Парень молчал, опустив голову.
— У тебя зрение хорошее? А слух? Тогда, скажи мне, что это? – Следователь показал на, лежащие на краю стола, ножницы.
— Ножницы. – Едва слышно ответил Андрей.
— Правильно, ножницы. Так вот, этими ножницами и в этом кабинете я сам лично отрежу тебе яйца, если ты ещё будешь пить, как конь, потакая дружкам, заставляя мать плакать и искать тебя по больницам да милициям по ночам. Понял? Не слышу — ты меня понял?!
— Понял.
— Тогда, свободен! И не дай Бог тебе попасть ещё раз в поле зрения милиции. – Майор красноречиво постучал ножницами по столешнице. Свободен, я сказал! – Повысил он голос.
Андрей спешно покинул кабинет.
Анатолий Петрович стоял у окна и рассуждал – «не сильно ли я перегнул палку? Да, нет, нормально. Мама же его сейчас заласкает, заслюнявит на радостях и не дойдёт до него, что надо менять отношение к жизни».

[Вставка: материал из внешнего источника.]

theorem State.chanFollow_keeps {s0 s : State} (hK : Keeps s0 s) (c : Nat) (link : BitVec 64) : Keeps s0
    (State.chanFollow s c link) := by
  unfold State.chanFollow
  (try dsimp only)
  repeat' first
    | with_reducible (first | exact hK | apply State.chanFetch_keeps | apply State.updChan_keeps) | (intro _ hK; skip)
    | (with_reducible refine Keeps.ite (fun _ => ?_) (fun _ => ?_))

theorem State.tailCheck_keeps {s0 s : State} (hK : Keeps s0 s) (c : Nat) : Keeps s0 (State.tailCheck s c) := by
  unfold State.tailCheck
  (try dsimp only)
  repeat' first
    | with_reducible (first
        | exact hK | apply State.askRead_keeps | apply idle_keeps | apply State.updChan_keeps
        | apply State.askDesc_keeps)
    | (intro _ hK; skip) | with_reducible assumption | (with_reducible refine Keeps.ite (fun _ => ?_) (fun _ => ?_))

theorem State.chanNext_keeps {s0 s : State} (hK : Keeps s0 s) (c : Nat) : Keeps s0 (State.chanNext s c) := by
  unfold State.chanNext
  (try dsimp only)
  repeat' first
    | with_reducible (first
        | exact hK | apply State.chanFollow_keeps | apply State.chanStop_keeps | apply idle_keeps
        | apply State.tailCheck_keeps | apply State.updChan_keeps)
    | (intro _ hK; skip) | with_reducible assumption | (with_reducible refine Keeps.ite (fun _ => ?_) (fun _ => ?_))

theorem State.chanGoOn_keeps {s0 s : State} (hK : Keeps s0 s) (c : Nat) : Keeps s0 (State.chanGoOn s c) := by
  unfold State.chanGoOn
  (try dsimp only)
  repeat' first
    | with_reducible (first | exact hK | apply State.chanNext_keeps | apply State.updChan_keeps) | (intro _ hK; skip)
    | with_reducible assumption | (with_reducible refine Keeps.ite (fun _ => ?_) (fun _ => ?_))

theorem State.cqResume_keeps {s0 s : State} (hK : Keeps s0 s) (c : Nat) : Keeps s0 (State.cqResume s c) := by
  unfold State.cqResume
  (try dsimp only)
  repeat' first
    | with_reducible (first | exact hK | apply State.chanGoOn_keeps | apply State.cqPump_keeps)
    | (with_reducible refine Keeps.ite (fun _ => ?_) (fun _ => ?_))

theorem State.chanHalt_keeps {s0 s : State} (hK : Keeps s0 s) (c : Nat) (status : Nat) : Keeps s0 (State.chanHalt s c
    status) := by
  unfold State.chanHalt
  (try dsimp only)
  repeat' first
    | with_reducible (first
        | exact hK | apply State.dropPartial_keeps | apply State.interrupt_keeps | apply State.raise_keeps
        | apply State.updChan_keeps)
    | (intro _ hK; skip)

theorem State.chanDone_keeps {s0 s : State} (hK : Keeps s0 s) (c : Nat) (status : Nat) (n : Nat) (sop : Bool) (eop :
    Bool) : Keeps s0 (State.chanDone s c status n sop eop) := by
  unfold State.chanDone
  (try dsimp only)
  repeat' first
    | with_reducible (first
        | exact hK | apply State.chanGoOn_keeps | apply State.chanHalt_keeps | apply State.cqPump_keeps
        | apply State.updChan_keeps)
    | (intro _ hK; skip) | with_reducible assumption | (with_reducible refine Keeps.ite (fun _ => ?_) (fun _ => ?_))

theorem State.chanError_keeps {s0 s : State} (hK : Keeps s0 s) (c : Nat) (status : Nat) : Keeps s0 (State.chanError s
    c status) := by
  unfold State.chanError
  (try dsimp only)
  repeat' first
    | with_reducible (first | exact hK | apply State.chanDone_keeps | apply State.drawn_keeps)

theorem State.takeDesc_keeps {s0 s : State} (hK : Keeps s0 s) (c : Nat) (d : List Byte) : Keeps s0 (State.takeDesc s c
    d) := by
  unfold State.takeDesc
  (try dsimp only)
  repeat' first
    | with_reducible (first
        | exact hK | apply State.askRead_keeps | apply State.chanDone_keeps | apply State.updChan_keeps)
    | (intro _ hK; skip) | with_reducible assumption | (with_reducible refine Keeps.ite (fun _ => ?_) (fun _ => ?_))
    | split

theorem State.descArrives_keeps {s0 s : State} (hK : Keeps s0 s) (c : Nat) (d : List Byte) : Keeps s0
    (State.descArrives s c d) := by
  unfold State.descArrives
  (try dsimp only)
  repeat' first
    | with_reducible (first
        | exact hK | apply State.readDone_keeps | apply State.takeDesc_keeps | apply State.updChan_keeps
        | apply State.chanHalt_keeps | apply State.tagsBack_keeps)
    | (intro _ hK; skip) | with_reducible assumption | (with_reducible refine Keeps.ite (fun _ => ?_) (fun _ => ?_))

theorem execDescriptorFetched_keeps (ch : Nat) (bytes : List Byte) (s : State) : OutKeeps s (execDescriptorFetched ch
    bytes s) := by
  unfold execDescriptorFetched
  (try dsimp only)
  repeat' first
    | with_reducible (first
        | exact OutKeeps.fault _ _ | apply OutKeeps.next | exact Keeps.refl _ | apply State.descArrives_keeps)
    | (with_reducible refine Keeps.ite (fun _ => ?_) (fun _ => ?_)) | split

theorem State.staleReread_keeps {s0 s : State} (hK : Keeps s0 s) (c : Nat) (d : List Byte) : Keeps s0
    (State.staleReread s c d) := by
  unfold State.staleReread
  (try dsimp only)
  repeat' first
    | with_reducible (first
        | exact hK | apply State.chanHalt_keeps | apply State.readDone_keeps | apply State.sendRead_keeps
        | apply State.takeDesc_keeps | apply State.updChan_keeps | apply State.askDesc_keeps)
    | (intro _ hK; skip) | with_reducible assumption | (with_reducible refine Keeps.ite (fun _ => ?_) (fun _ => ?_))

theorem execStaleDescReread_keeps (ch : Nat) (bytes : List Byte) (s : State) : OutKeeps s (execStaleDescReread ch
    bytes s) := by
  unfold execStaleDescReread
  (try dsimp only)
  repeat' first
    | with_reducible (first
        | exact OutKeeps.fault _ _ | apply OutKeeps.next | exact Keeps.refl _ | apply State.staleReread_keeps)
    | (with_reducible refine Keeps.ite (fun _ => ?_) (fun _ => ?_)) | split

theorem State.sendPoisoned_keeps {s0 s : State} (hK : Keeps s0 s) (c : Nat) (d : List Byte) : Keeps s0
    (State.sendPoisoned s c d) := by
  unfold State.sendPoisoned
  (try dsimp only)
  repeat' first
    | with_reducible (first | exact hK | apply State.drawn_keeps | apply State.emit_keeps | apply State.sendData_keeps)
    | (with_reducible refine Keeps.foldl _ (fun _ _ hK => ?_) _ ?_) | (intro _ hK; skip)
    | with_reducible assumption | (with_reducible refine Keeps.ite (fun _ => ?_) (fun _ => ?_)) | split
    | fail_if_no_progress with_reducible refine Keeps.fields ?_

theorem State.memTransfer_keeps {s0 s : State} (hK : Keeps s0 s) (c : Nat) (d : List Byte) (err : Bool) (data : List
    Byte) : Keeps s0 (State.memTransfer s c d err data) := by
  unfold State.memTransfer
  (try dsimp only)
  repeat' first
    | with_reducible (first
        | exact hK | apply State.chanDone_keeps | apply State.chanError_keeps | apply State.emit_keeps
        | apply State.putStagingBytes_keeps | apply State.readDone_keeps | apply State.dataDone_keeps
        | apply State.sendData_keeps | apply State.sendPoisoned_keeps)
    | (with_reducible refine Keeps.ite (fun _ => ?_) (fun _ => ?_))

theorem State.toHostTransfer_keeps {s0 s : State} (hK : Keeps s0 s) (c : Nat) (d : List Byte) : Keeps s0
    (State.toHostTransfer s c d) := by
  unfold State.toHostTransfer
  (try dsimp only)
  repeat' first
    | with_reducible (first
        | exact hK | apply State.chanDone_keeps | apply State.emit_keeps | apply State.updChan_keeps
        | apply State.updFifo_keeps | apply State.sendData_keeps)
    | (intro _ hK; skip) | with_reducible assumption | (with_reducible refine Keeps.ite (fun _ => ?_) (fun _ => ?_))
    | split

theorem State.fromHostTransfer_keeps {s0 s : State} (hK : Keeps s0 s) (c : Nat) (d : List Byte) (data : List Byte) :
    Keeps s0 (State.fromHostTransfer s c d data) := by
  unfold State.fromHostTransfer
  (try dsimp only)
  repeat' first
    | with_reducible (first
        | exact hK | apply State.chanDone_keeps | apply State.readDone_keeps | apply State.updChan_keeps
        | apply State.updFifo_keeps | apply State.dataDone_keeps)
    | (intro _ hK; skip) | with_reducible assumption | (with_reducible refine Keeps.ite (fun _ => ?_) (fun _ => ?_))

theorem State.transferEnds_keeps {s0 s : State} (hK : Keeps s0 s) (c : Nat) (d : List Byte) (err : Nat) (data : List
    Byte) : Keeps s0 (State.transferEnds s c d err data) := by
  unfold State.transferEnds
  (try dsimp only)
  repeat' first
    | with_reducible (first
        | exact hK | apply State.fromHostTransfer_keeps | apply State.memTransfer_keeps
        | apply State.toHostTransfer_keeps)
    | (with_reducible refine Keeps.foldl _ (fun _ _ hK => ?_) _ ?_) | (intro _ hK; skip)
    | with_reducible assumption | (with_reducible refine Keeps.ite (fun _ => ?_) (fun _ => ?_)) | split
    | fail_if_no_progress with_reducible refine Keeps.fields ?_

theorem State.transferDone_keeps {s0 s : State} (hK : Keeps s0 s) (c : Nat) (err : Nat) (data : List Byte) : Keeps s0
    (State.transferDone s c err data) := by
  unfold State.transferDone
  (try dsimp only)
  repeat' first
    | with_reducible (first
        | exact hK | apply State.fromHostTransfer_keeps | apply State.memTransfer_keeps
        | apply State.toHostTransfer_keeps | apply State.tagsBack_keeps | apply State.drainReads_keeps
        | apply State.transferEnds_keeps)
    | (with_reducible refine Keeps.ite (fun _ => ?_) (fun _ => ?_)) | split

Но следователь ошибся. Он видел, как парень сбежал с крыльца, навстречу ему шла Шурочка с Аней, в руках у них была сумка с покупками. Андрей взял сумку из их рук , стоял , опустив голову, и слушал, что ему говорила мать. Много следователь отдал бы сейчас, чтобы узнать, что говорила Шура.
Лицо её было серьёзным, взгляд укоризненным, а слова, очевидно, сильно били сына. Он опускал голову всё ниже. Тогда, Аня, стала рядом с братом, взяв его за свободную руку. Этот жест говорил, больше тысячи слов, о любви и поддержке.
Парень поднял голову, что-то ответил. Мать покачала головой, слабо улыбнулась, шлёпнула ладонью по шее сына и они все вместе стали удаляться от РОВД.
Майор сел за стол, набрал рабочий номер телефона жены
— Привет. Танюшка не звонила? Кать, ну какая рыбалка? У меня ночь весёлая была…
— Ага, веселился до упаду. Еду домой отсыпаться. Хорошо, поем, да, найду я в холодильнике, найду котлеты и макароны, и винегрет…
Кать, а давай внучку или внука, кто родится, назовём Сашей? Правда, имя хорошее? Ну, да… Родители называть будут. Но я им, всё же, посоветую.- Выслушав ещё мнение жены о нём, как о деде, засмеялся, положил трубку и пошёл к машине.
В небольшой провинциальный городок пришёл новый день. Он жителям обещал быть солнечным, осенним, спокойным… И только не многие из них знали, что спокойствие само по себе не приходит, его надо вырастить, посеяв доброту, неравнодушие, терпение, любовь.